Evolutionary features of academic articles co-keyword network and keywords co-occurrence network: Based on two-mode affiliation network

https://doi.org/10.1016/j.physa.2016.01.017Get rights and content

Highlights

  • A novel method to grasp articles’ key points and relations from a holistic view.

  • An empirical study based on the two-mode affiliation network theory.

  • Integrates statistics, text mining, complex networks and visualization.

  • Constructed the articles co-keyword networks and keywords co-occurrence networks.

  • Defined innovation coefficient of the articles in annual level.

Abstract

Keeping abreast of trends in the articles and rapidly grasping a body of article’s key points and relationship from a holistic perspective is a new challenge in both literature research and text mining. As the important component, keywords can present the core idea of the academic article. Usually, articles on a single theme or area could share one or some same keywords, and we can analyze topological features and evolution of the articles co-keyword networks and keywords co-occurrence networks to realize the in-depth analysis of the articles. This paper seeks to integrate statistics, text mining, complex networks and visualization to analyze all of the academic articles on one given theme, complex network(s). All 5944 “complex networks” articles that were published between 1990 and 2013 and are available on the Web of Science are extracted. Based on the two-mode affiliation network theory, a new frontier of complex networks, we constructed two different networks, one taking the articles as nodes, the co-keyword relationships as edges and the quantity of co-keywords as the weight to construct articles co-keyword network, and another taking the articles’ keywords as nodes, the co-occurrence relationships as edges and the quantity of simultaneous co-occurrences as the weight to construct keyword co-occurrence network. An integrated method for analyzing the topological features and evolution of the articles co-keyword network and keywords co-occurrence networks is proposed, and we also defined a new function to measure the innovation coefficient of the articles in annual level.

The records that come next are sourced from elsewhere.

/-! ### States -/

/-- AVAIL, ACTIVE and what follows the state (R659, R678). -/
def State.showDrv (s : State) (n : Nat) : State :=
  let st := s.drvSt n
  let x := s.drvAt n
  let av := decide (5 ≤ st ∧ st ≤ 7) && decide (setI x.set 0x248 ≤ (x.wEst.natAbs : Nat)) && !(s.on (R.DRVn_KH.EXHAUSTED n))
  let s := (s.flag (R.DRVn_KH.AVAIL n) av).flag (R.DRVn_KH.ACTIVE n) (st == 7)
  if 5 ≤ st ∧ st ≤ 7 then s else s.put (R.DRVn_VEC.SECTOR n) 0

/-- A unit takes a state; from RUNNING, DECELERATING and KINETIC_HOLD to another of them the tests run on (R680); leaving
kinetic hold pends KH_EXIT (R688). -/
def State.drvTo (s : State) (n st : Nat) : State :=
  let was := s.drvSt n
  let s := if was = 7 ∧ st ≠ 7 then s.drvIrq n 13 else s
  let keep := 5 ≤ was ∧ was ≤ 7 ∧ 5 ≤ st ∧ st ≤ 7
  let s := if keep then s else s.modDrv n (fun x => { x with since := 0, nFlux := 0, nSpeed := 0, nRes := 0 })
  let s := if 2 ≤ st ∧ st ≤ 7 then s else s.gatesOff n
  let s := if st = 0 ∨ st = 9 then s.brkTo n false else s
  (s.put (R.DRVn_STATE.STATE n) st).showDrv n

/-- R639: the sources of a unit. -/
def State.measOk (s : State) (n : Nat) : Bool :=
  let en := fun q => s.on (R.DRVn_MSRCq.EN n q)
  let owned := fun q =>
    let c := s.get (R.DRVn_MSRCq.CH n q)
    if (if s.on (R.DRVn_MSRCq.KIND n q) then 8 else 24) ≤ c then false
    else if s.on (R.DRVn_MSRCq.KIND n q) then (s.ownPeriph (30 + c)).isSome && s.ownPeriph (30 + c) == s.ownPeriph (24 + n)
    else (s.ownPeriph (26 + c / 6)).isSome && s.ownPeriph (26 + c / 6) == s.ownPeriph (24 + n)
  let load := fun u c => ((List.range 7).filter (fun q => s.on (R.DRVn_MSRCq.EN u q) && !(s.on (R.DRVn_MSRCq.KIND u q)) &&
    s.get (R.DRVn_MSRCq.CH u q) / 6 == c)).length
  en 0 && en 1 && en 3 && (C.DRVP0.VSENSE (s.drvP n) != 0 || (en 4 && en 5 && en 6)) &&
  (List.range 7).all (fun q => !(en q) || owned q) &&
  (List.range 2).all (fun u => (List.range 4).all (fun c => decide (load u c ≤ 4)))

/-- The OCP fields of a set (R683, R688). -/
def ocpCode (mv : Nat) : Nat := (mv * 1024 * 2 + 3300) / 6600

/-- A set read, checked and made active, or cause 0x3C09 (R656). -/
def State.loadSet (s : State) (n k : Nat) (tag : Bool) : State :=
  let d := s.setBytes n k
  let d := if (s.drvAt n).injSet then updAt d 0x10 (fun b => b ^^^ 1#8) else d
  let s := s.modDrv n (fun x => { x with injSet := false })
  let e := s.setCheck n d
  if e = 0 then
    let s := (s.modDrv n (fun x => { x with set := d })).put (R.DRVn_STATE.PSET n) k
    let s := ((s.flag (R.DRVn_STATE.PSET_VALID n) true).flag (R.DRVn_STATE.PSET_FROM_TAG n) tag).flag (R.DRVn_IRQ_PEND.PSET_DONE n) true
    ((s.put (R.DRVn_OCP_CFG.HI n) (min 0x3FF (ocpCode (setN d 0x200 2)))).put (R.DRVn_OCP_CFG.LO n) (ocpCode (setN d 0x202 2))).put
      (R.DRVn_OCP_CFG.FILT n) (setN d 0x204 1)
  else (s.flag (R.DRVn_IRQ_PEND.PSET_ERR n) true).report (s.drvBay n) 0x3C09 n (k + 256 * e)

This paper provides a useful tool and process for successfully achieving in-depth analysis and rapid understanding of the trends and relationships of articles in a holistic perspective.

Introduction

Within the recent development and popularization of information and data analysis technology, computing large-scale data-intensive analysis of scientific data is a new trend of data-mining  [1], and as one of the main aspects of data-mining, text mining has become a new method of knowledge discovery. Text mining is a useful tool for understanding the basic information provided by one or more texts through structured algorithms. However, it can also be used to determine the relationships among the textual elements and the texts themselves. The results can be used for knowledge discovery and other applications. As an important tool and method for knowledge discovery, text mining has been used in many fields, such as medicine  [2], biochemistry  [3], business  [4], and so on. The objects of analysis in text mining include literatures  [5], news  [6], network information  [7], long texts  [8], etc. Various technologies  [9], [10], [11], [12], [13], [14], [15] and tools  [16], [17], [18], [19], [20], [21] are used in this field. Such technologies and tools have been enhanced not only to conduct single-text analysis but also to analyze big data and complexity.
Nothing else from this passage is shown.